-- What is being asked --
What follows is a set of entries; retype all of them exactly.

[Records from a collection]
....
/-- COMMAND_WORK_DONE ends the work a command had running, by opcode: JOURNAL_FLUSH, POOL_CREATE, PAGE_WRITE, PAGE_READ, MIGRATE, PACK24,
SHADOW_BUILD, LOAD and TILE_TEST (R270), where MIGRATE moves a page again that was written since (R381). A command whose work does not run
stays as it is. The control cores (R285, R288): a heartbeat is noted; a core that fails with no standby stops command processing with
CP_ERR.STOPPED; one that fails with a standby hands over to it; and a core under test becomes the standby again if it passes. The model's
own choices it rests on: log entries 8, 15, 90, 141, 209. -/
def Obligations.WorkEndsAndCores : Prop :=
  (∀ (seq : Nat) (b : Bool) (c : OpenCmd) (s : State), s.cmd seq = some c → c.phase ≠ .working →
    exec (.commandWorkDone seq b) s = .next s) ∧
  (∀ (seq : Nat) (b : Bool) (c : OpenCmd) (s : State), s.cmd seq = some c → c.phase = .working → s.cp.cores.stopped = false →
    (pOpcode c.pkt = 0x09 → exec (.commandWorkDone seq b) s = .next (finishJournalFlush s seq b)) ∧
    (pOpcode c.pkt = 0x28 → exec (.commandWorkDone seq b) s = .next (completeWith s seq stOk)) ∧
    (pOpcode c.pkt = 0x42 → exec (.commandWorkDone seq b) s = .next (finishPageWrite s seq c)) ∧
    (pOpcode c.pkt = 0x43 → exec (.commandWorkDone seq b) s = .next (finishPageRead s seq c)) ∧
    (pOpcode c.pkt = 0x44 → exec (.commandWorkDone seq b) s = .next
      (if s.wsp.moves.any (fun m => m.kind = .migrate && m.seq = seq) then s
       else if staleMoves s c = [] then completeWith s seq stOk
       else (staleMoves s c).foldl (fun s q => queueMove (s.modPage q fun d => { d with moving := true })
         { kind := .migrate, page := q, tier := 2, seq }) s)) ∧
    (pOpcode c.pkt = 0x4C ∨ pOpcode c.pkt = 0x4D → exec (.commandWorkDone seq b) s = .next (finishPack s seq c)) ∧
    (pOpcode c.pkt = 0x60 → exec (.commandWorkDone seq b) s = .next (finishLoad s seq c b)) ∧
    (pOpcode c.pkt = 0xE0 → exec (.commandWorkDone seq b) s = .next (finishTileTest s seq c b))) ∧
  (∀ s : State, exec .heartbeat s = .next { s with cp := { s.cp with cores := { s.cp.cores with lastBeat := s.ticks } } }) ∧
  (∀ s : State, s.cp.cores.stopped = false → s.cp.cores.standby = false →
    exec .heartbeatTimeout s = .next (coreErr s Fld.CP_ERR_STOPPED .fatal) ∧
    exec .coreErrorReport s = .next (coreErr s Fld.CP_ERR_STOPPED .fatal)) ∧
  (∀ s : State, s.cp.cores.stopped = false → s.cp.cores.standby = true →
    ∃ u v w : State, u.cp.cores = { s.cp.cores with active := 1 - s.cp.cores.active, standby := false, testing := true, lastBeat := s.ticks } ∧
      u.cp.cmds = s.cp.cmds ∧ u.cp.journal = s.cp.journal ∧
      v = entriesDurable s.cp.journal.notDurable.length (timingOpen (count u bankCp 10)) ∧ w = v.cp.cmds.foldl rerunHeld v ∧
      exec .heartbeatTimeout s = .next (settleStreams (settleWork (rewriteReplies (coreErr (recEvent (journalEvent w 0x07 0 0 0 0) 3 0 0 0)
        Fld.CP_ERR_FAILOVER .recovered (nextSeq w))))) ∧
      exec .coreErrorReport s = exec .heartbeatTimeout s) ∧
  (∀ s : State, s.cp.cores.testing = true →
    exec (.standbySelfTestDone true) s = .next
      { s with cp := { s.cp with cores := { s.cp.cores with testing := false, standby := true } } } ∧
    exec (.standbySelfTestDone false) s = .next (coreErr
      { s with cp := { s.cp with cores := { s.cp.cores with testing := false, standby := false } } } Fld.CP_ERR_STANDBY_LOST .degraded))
....
-- Answer for the task --
/-- COMMAND_WORK_DONE ends the work a command had running, by opcode: JOURNAL_FLUSH, POOL_CREATE, PAGE_WRITE, PAGE_READ, MIGRATE, PACK24,
SHADOW_BUILD, LOAD and TILE_TEST (R270), where MIGRATE moves a page again that was written since (R381). A command whose work does not run
stays as it is. The control cores (R285, R288): a heartbeat is noted; a core that fails with no standby stops command processing with
CP_ERR.STOPPED; one that fails with a standby hands over to it; and a core under test becomes the standby again if it passes. The model's
own choices it rests on: log entries 8, 15, 90, 141, 209. -/
def Obligations.WorkEndsAndCores : Prop :=
  (∀ (seq : Nat) (b : Bool) (c : OpenCmd) (s : State), s.cmd seq = some c → c.phase ≠ .working →
    exec (.commandWorkDone seq b) s = .next s) ∧
  (∀ (seq : Nat) (b : Bool) (c : OpenCmd) (s : State), s.cmd seq = some c → c.phase = .working → s.cp.cores.stopped = false →
    (pOpcode c.pkt = 0x09 → exec (.commandWorkDone seq b) s = .next (finishJournalFlush s seq b)) ∧
    (pOpcode c.pkt = 0x28 → exec (.commandWorkDone seq b) s = .next (completeWith s seq stOk)) ∧
    (pOpcode c.pkt = 0x42 → exec (.commandWorkDone seq b) s = .next (finishPageWrite s seq c)) ∧
    (pOpcode c.pkt = 0x43 → exec (.commandWorkDone seq b) s = .next (finishPageRead s seq c)) ∧
    (pOpcode c.pkt = 0x44 → exec (.commandWorkDone seq b) s = .next
      (if s.wsp.moves.any (fun m => m.kind = .migrate && m.seq = seq) then s
       else if staleMoves s c = [] then completeWith s seq stOk
       else (staleMoves s c).foldl (fun s q => queueMove (s.modPage q fun d => { d with moving := true })
         { kind := .migrate, page := q, tier := 2, seq }) s)) ∧
    (pOpcode c.pkt = 0x4C ∨ pOpcode c.pkt = 0x4D → exec (.commandWorkDone seq b) s = .next (finishPack s seq c)) ∧
    (pOpcode c.pkt = 0x60 → exec (.commandWorkDone seq b) s = .next (finishLoad s seq c b)) ∧
    (pOpcode c.pkt = 0xE0 → exec (.commandWorkDone seq b) s = .next (finishTileTest s seq c b))) ∧
  (∀ s : State, exec .heartbeat s = .next { s with cp := { s.cp with cores := { s.cp.cores with lastBeat := s.ticks } } }) ∧
  (∀ s : State, s.cp.cores.stopped = false → s.cp.cores.standby = false →
    exec .heartbeatTimeout s = .next (coreErr s Fld.CP_ERR_STOPPED .fatal) ∧
    exec .coreErrorReport s = .next (coreErr s Fld.CP_ERR_STOPPED .fatal)) ∧
  (∀ s : State, s.cp.cores.stopped = false → s.cp.cores.standby = true →
    ∃ u v w : State, u.cp.cores = { s.cp.cores with active := 1 - s.cp.cores.active, standby := false, testing := true, lastBeat := s.ticks } ∧
      u.cp.cmds = s.cp.cmds ∧ u.cp.journal = s.cp.journal ∧
      v = entriesDurable s.cp.journal.notDurable.length (timingOpen (count u bankCp 10)) ∧ w = v.cp.cmds.foldl rerunHeld v ∧
      exec .heartbeatTimeout s = .next (settleStreams (settleWork (rewriteReplies (coreErr (recEvent (journalEvent w 0x07 0 0 0 0) 3 0 0 0)
        Fld.CP_ERR_FAILOVER .recovered (nextSeq w))))) ∧
      exec .coreErrorReport s = exec .heartbeatTimeout s) ∧
  (∀ s : State, s.cp.cores.testing = true →
    exec (.standbySelfTestDone true) s = .next
      { s with cp := { s.cp with cores := { s.cp.cores with testing := false, standby := true } } } ∧
    exec (.standbySelfTestDone false) s = .next (coreErr
      { s with cp := { s.cp with cores := { s.cp.cores with testing := false, standby := false } } } Fld.CP_ERR_STANDBY_LOST .degraded))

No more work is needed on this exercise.